Items from a dataset
"""

-- ==== Sys2Proof/Tests/Slice0.lean ====
section
/-!
SUPPORT. Tests: ill-formed terms that WellFormed refuses, the decoding of every constructor by words written out from
the opcode map of spec R86, one-step vectors of spec/95, and a witness for the hypotheses of every statement.
-/

namespace Sys2Proof.Tests

open Sys2Proof Sys2Proof.Machine

/-! ## WellFormed refuses an ill-formed term of each check (R87-R90) -/

theorem test_wellFormed_refuses_accumulator_op_zpY :
    [Instr.lda (.mem (.zpY 0#8)), .adc (.mem (.zpY 0#8)), .sbc (.mem (.zpY 0#8)), .and (.mem (.zpY 0#8)),
      .ora (.mem (.zpY 0#8)), .eor (.mem (.zpY 0#8)), .cmp (.mem (.zpY 0#8)), .sta (.zpY 0#8)].all (!·.wellFormed) = true := by
  decide

theorem test_wellFormed_refuses_index_modes :
    [Instr.ldx (.mem (.zpX 0#8)), .ldx (.mem (.absX 0#16)), .ldy (.mem (.zpY 0#8)), .ldy (.mem (.absY 0#16)),
      .stx (.zpX 0#8), .stx (.absY 0#16), .sty (.zpY 0#8), .sty (.absX 0#16), .stz (.zpY 0#8)].all (!·.wellFormed) = true := by
  decide

theorem test_wellFormed_refuses_rmw_and_test_modes :
    [Instr.asl (.mem (.absY 0#16)), .lsr (.mem (.zpY 0#8)), .rol (.mem (.indX 0#8)), .ror (.mem (.indY 0#8)),
      .inc (.mem (.ind 0#8)), .dec (.mem (.zpY 0#8)), .bit (.mem (.absY 0#16)), .cpx (.mem (.zpX 0#8)),
      .cpy (.mem (.absX 0#16)), .tsb (.zpX 0#8), .trb (.absX 0#16)].all (!·.wellFormed) = true := by
  decide

/-- NOP, WAI, STP and an extension opcode are not among the 44 undefined bytes (R90). -/
theorem test_wellFormed_refuses_defined_bytes_as_undefined :
    [Instr.nopUndefined 0xEA#8, .nopUndefined 0xCB#8, .nopUndefined 0xDB#8, .nopUndefined 0x80#8].all (!·.wellFormed) = true := by
  decide

theorem test_illFormed_has_no_encoding : encode (.stx (.zpX 0#8)) = none ∧ encode (.nopUndefined 0xEA#8) = none := by
  decide

/-! ## Decoding, by words written out from the opcode map (R86) and the operand order of R81-R84 -/

theorem test_decode_loads_and_stores :
    decode [0xBD#8, 0x34#8, 0x12#8] = .ok (.lda (.mem (.absX 0x1234#16)), [])
      ∧ decode [0xB6#8, 0x10#8] = .ok (.ldx (.mem (.zpY 0x10#8)), [])
      ∧ decode [0xBC#8, 0x34#8, 0x12#8] = .ok (.ldy (.mem (.absX 0x1234#16)), [])
      ∧ decode [0x91#8, 0x10#8] = .ok (.sta (.indY 0x10#8), [])
      ∧ decode [0x8E#8, 0x34#8, 0x12#8] = .ok (.stx (.abs 0x1234#16), [])
      ∧ decode [0x94#8, 0x10#8] = .ok (.sty (.zpX 0x10#8), []) := by
  decide

theorem test_decode_transfers :
    decode [0xAA#8] = .ok (.tax, [])
      ∧ decode [0xA8#8] = .ok (.tay, [])
      ∧ decode [0xBA#8] = .ok (.tsx, [])
      ∧ decode [0x8A#8] = .ok (.txa, [])
      ∧ decode [0x9A#8] = .ok (.txs, [])
      ∧ decode [0x98#8] = .ok (.tya, []) := by
  decide

theorem test_decode_stack :
    decode [0x48#8] = .ok (.pha, [])
      ∧ decode [0x08#8] = .ok (.php, [])
      ∧ decode [0x68#8] = .ok (.pla, [])
      ∧ decode [0x28#8] = .ok (.plp, [])
      ∧ decode [0xDA#8] = .ok (.phx, [])
      ∧ decode [0x5A#8] = .ok (.phy, [])
      ∧ decode [0xFA#8] = .ok (.plx, [])
      ∧ decode [0x7A#8] = .ok (.ply, []) := by
  decide

theorem test_decode_alu :
    decode [0x79#8, 0x34#8, 0x12#8] = .ok (.adc (.mem (.absY 0x1234#16)), [])
      ∧ decode [0xF2#8, 0x10#8] = .ok (.sbc (.mem (.ind 0x10#8)), [])
      ∧ decode [0x21#8, 0x10#8] = .ok (.and (.mem (.indX 0x10#8)), [])
      ∧ decode [0x09#8, 0x7F#8] = .ok (.ora (.imm 0x7F#8), [])
      ∧ decode [0x55#8, 0x10#8] = .ok (.eor (.mem (.zpX 0x10#8)), [])
      ∧ decode [0x2C#8, 0x34#8, 0x12#8] = .ok (.bit (.mem (.abs 0x1234#16)), [])
      ∧ decode [0xD1#8, 0x10#8] = .ok (.cmp (.mem (.indY 0x10#8)), [])
      ∧ decode [0xEC#8, 0x34#8, 0x12#8] = .ok (.cpx (.mem (.abs 0x1234#16)), [])
      ∧ decode [0xC4#8, 0x10#8] = .ok (.cpy (.mem (.zp 0x10#8)), []) := by
  decide

theorem test_decode_shifts_and_increments :
    decode [0x0A#8] = .ok (.asl .acc, [])
      ∧ decode [0x5E#8, 0x34#8, 0x12#8] = .ok (.lsr (.mem (.absX 0x1234#16)), [])
      ∧ decode [0x26#8, 0x10#8] = .ok (.rol (.mem (.zp 0x10#8)), [])
      ∧ decode [0x76#8, 0x10#8] = .ok (.ror (.mem (.zpX 0x10#8)), [])
      ∧ decode [0xEE#8, 0x34#8, 0x12#8] = .ok (.inc (.mem (.abs 0x1234#16)), [])
      ∧ decode [0x3A#8] = .ok (.dec .acc, [])
      ∧ decode [0xE8#8] = .ok (.inx, [])
      ∧ decode [0xCA#8] = .ok (.dex, [])
      ∧ decode [0xC8#8] = .ok (.iny, [])
      ∧ decode [0x88#8] = .ok (.dey, []) := by
  decide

"""

● **Work to be completed**
Taking the line with "(.ror (.mem (.zpX 0x10#8)), [])" as the first, copy every line through the end of the entries above exactly, with no others.

● **Solution to the problem**
      ∧ decode [0x76#8, 0x10#8] = .ok (.ror (.mem (.zpX 0x10#8)), [])
      ∧ decode [0xEE#8, 0x34#8, 0x12#8] = .ok (.inc (.mem (.abs 0x1234#16)), [])
      ∧ decode [0x3A#8] = .ok (.dec .acc, [])
      ∧ decode [0xE8#8] = .ok (.inx, [])
      ∧ decode [0xCA#8] = .ok (.dex, [])
      ∧ decode [0xC8#8] = .ok (.iny, [])
      ∧ decode [0x88#8] = .ok (.dey, []) := by
  decide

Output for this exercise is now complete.